New study from Rob Pringle on how invasive species disrupt habitats

 

Invasive species can dramatically reshape environments and cause extinction, even when they don't prey on their newfound neighbours, according to new research that highlights the dangers of altering habitats.

The six-year study of lizards on a string of remote islands found that the arrival of a predator can prompt species that previously co-existed peacefully to cluster in a shared refuge, creating competition that can be devastating.

“Our results suggest that we need to update conventional wisdom in a few ways," said lead author Robert Pringle, associate professor of ecology and evolutionary biology at Princeton University.


We need to think about unexpected indirect impacts — the species at greatest risk of extinction might not necessarily be those with the greatest risk of being eaten
— Rob Pringle, Quoted in France24

Understanding how species co-exist is one of the biggest challenges in biology, not least because it is hard to find or create control environments for experimentation.
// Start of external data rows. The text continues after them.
/-- The pages of a request; none when one's fields are wrong or it does not translate. -/
def mapPages (s : State) (asid : Nat) (pages : List Word) : Option (List MapPage) :=
  pages.foldl (fun acc p => match acc with
    | none => none
    | some l =>
      let v := p.toNat
      if fld v 63 48 ≠ 0 || fld v 15 1 ≠ 0 then none
      else match walk s asid (fld v 47 16 * 65536) 0 false with
        | none => none
        | some x => some (l ++ [⟨fld v 47 16, v.testBit 0, x.addr / 65536⟩])) (some [])

/-- Pages of a manifest's dictionary image, as its first page says where the request names it, else as it translates. -/
def imagePages (s : State) (k : Manifest) (l : List MapPage) : Nat :=
  let first := match l.find? (fun p => p.isDict && p.va == k.dict / 65536) with
    | some p => some p.frame
    | none => (walk s k.asid k.dict 0 false).map (·.addr / 65536)
  match first with
  | some f => dictPages (cartCount (leNat (s.bytes (f * 65536) 64)))
  | none => 1

/-- A page's kind matches the manifest's addresses: a dictionary page is one of the image's, a code page holds segments of the
kernel (R429). -/
def kindsOk (s : State) (k : Manifest) (l : List MapPage) : Bool :=
  l.all (fun p =>
    if p.isDict then k.dict / 65536 ≤ p.va && p.va < k.dict / 65536 + imagePages s k l
    else k.codeBase < (p.va + 1) * 65536 && p.va * 65536 < k.codeBase + 8192 * k.segments)

/-- The dictionary that the request's code pages are scanned with: mapped already, or named before them, all its pages together
and in increasing address; none where a request names it otherwise (R74, R429). One that another manifest has mapped at the same address
counts as mapped (log entry 77). -/
def requestDict (s : State) (asid : Nat) (k : Manifest) (l : List MapPage) : Option (List Nat) :=
  let ds := l.filter (·.isDict)
  if ds.isEmpty then (dictFrames s asid k.dict).map (·.1)
  else if l.takeWhile (·.isDict) == ds && ds.map (·.va) == (List.range (imagePages s k l)).map (· + k.dict / 65536) then
    some (ds.map (fun p => p.frame * 65536))
  else none

/-- Segments of a kernel that lie in a page. -/
def segsIn (k : Manifest) (va : Nat) : List Nat :=
  (List.range 8).filterMap (fun i =>
    let a := va * 65536 + 8192 * i
    if k.codeBase ≤ a && a < k.codeBase + 8192 * k.segments then some ((a - k.codeBase) / 8192) else none)

/-- What the scanner finds on a request: the page's index in the list, the refusal; NODICT stands at the first code page, at page
0 where the request names none (R76, log entry 68). -/
def scanRequest (s : State) (asid : Nat) (interlocked : Bool) (k : Manifest) (l : List MapPage) : Option (Nat × Refused) :=
  let d := requestDict s asid k l
  let fs := d.getD []
  let n := cartCount (leNat (s.bytes (fs.headD 0) 64))
  let image := if fs.isEmpty then [] else framesBytes s fs (dictBytes n)
  let kn : Kernel := ⟨k.segments, n, fun i => leNat ((image.drop (64 + 48 * (i - 1))).take 48)⟩
  let badDict : List (Nat × Refused) := if fs.any (beyondRepair s · 65536) then [(0, 0, .signature)] else []
  let inDict := if d.isSome && l.any (·.isDict) then badDict ++ scanDict k.segments k.key image else []
  let firstDict := (findIdx (fun (p : MapPage) => p.isDict) l 0).map (·.1)
  let firstCode := ((findIdx (fun (p : MapPage) => !p.isDict) l 0).map (·.1)).getD 0
  (l.zipIdx 0).findSome? (fun p =>
    let here : List Refused :=
      (if d.isNone && firstCode = p.2 then [(0, .nodict)] else []) ++
      if p.1.isDict then inDict.filterMap (fun r => if r.1 + firstDict.getD 0 = p.2 then some r.2 else none)
      else
        (segsIn k p.1.va).flatMap (fun j =>
          let a := k.codeBase + 8192 * j - p.1.va * 65536
          (if beyondRepair s (p.1.frame * 65536 + a) 8192 then [(a, .signature)] else []) ++
          scanSegment kn interlocked j a k.key (s.bytes (p.1.frame * 65536 + a) 8192))
    (firstRefusal here).map (fun r => (p.2, r)))

/-- Marking frames discards their entries from every interval log (R301, R372). -/
def dropLogged (s : State) (frames : List Nat) : State :=
  s.jobs.foldl (fun t c => match c.2 with
    | some j => if j.log.isEmpty then t
        else t.setJob c.1 (some { j with log := j.log.filter (fun e => !frames.contains (e.sector / 1024)) })
    | none => t) s

/-- The outcome of a MAPX. -/
inductive MapxResult where
  | field
  | room
  | scan (page : Nat) (r : Refused)
  | ok
deriving DecidableEq, Repr

/-- MAPX: the frames are marked, scanned, and one entry a page is written. -/
def mapRequest (s : State) (job manifest : Nat) (pages : List Word) : State × MapxResult :=
  let asid := jobAsid s job
  match s.manifests[manifest]?, mapPages s asid pages with
  | some k, some l =>
    if k.asid ≠ asid || l.isEmpty || 1024 < l.length || !kindsOk s k l then (s, .field)
    else
      let s1 := l.foldl (fun t p => meet t (p.frame * 65536) 65536 none ⟨none, job⟩) (dropLogged s (l.map (·.frame)))
      match scanRequest s1 asid (jobField s job 452 452 == 1) k l with
      | some (p, r) => (s1, .scan p r)
      | none =>
        let keep := s1.mapped.filter (fun m => !(m.asid == asid && m.manifest == manifest && l.any (fun p => p.va == m.va)))
        if Config.mappedEntries < keep.length + l.length then (s1, .room)
        else ({ s1 with mapped := l.map (fun p => ⟨asid, p.va, p.frame, p.isDict, manifest⟩) ++ keep }, .ok)
  | _, _ => (s, .field)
But Pringle and his team found a solution in the form of a string of 16 islands in the Caribbean, home to an unassuming lizard known as the brown anole, which largely hunts on the ground and in low branches.

They examined four scenarios: a control group of islands where the native population was left alone, a group where the competitor tree-dwelling green anole was introduced, a group where a top predator called a curly-tailed lizard was introduced, and a group where both new species joined the native brown anoles.

But the most interesting results of the research, published Thursday in the journal Nature, came from the final scenario, where all three lizards were forced to share the same habitat.

"The 'landscape of fear' created by the predator forces prey species into intense competition," Pringle said.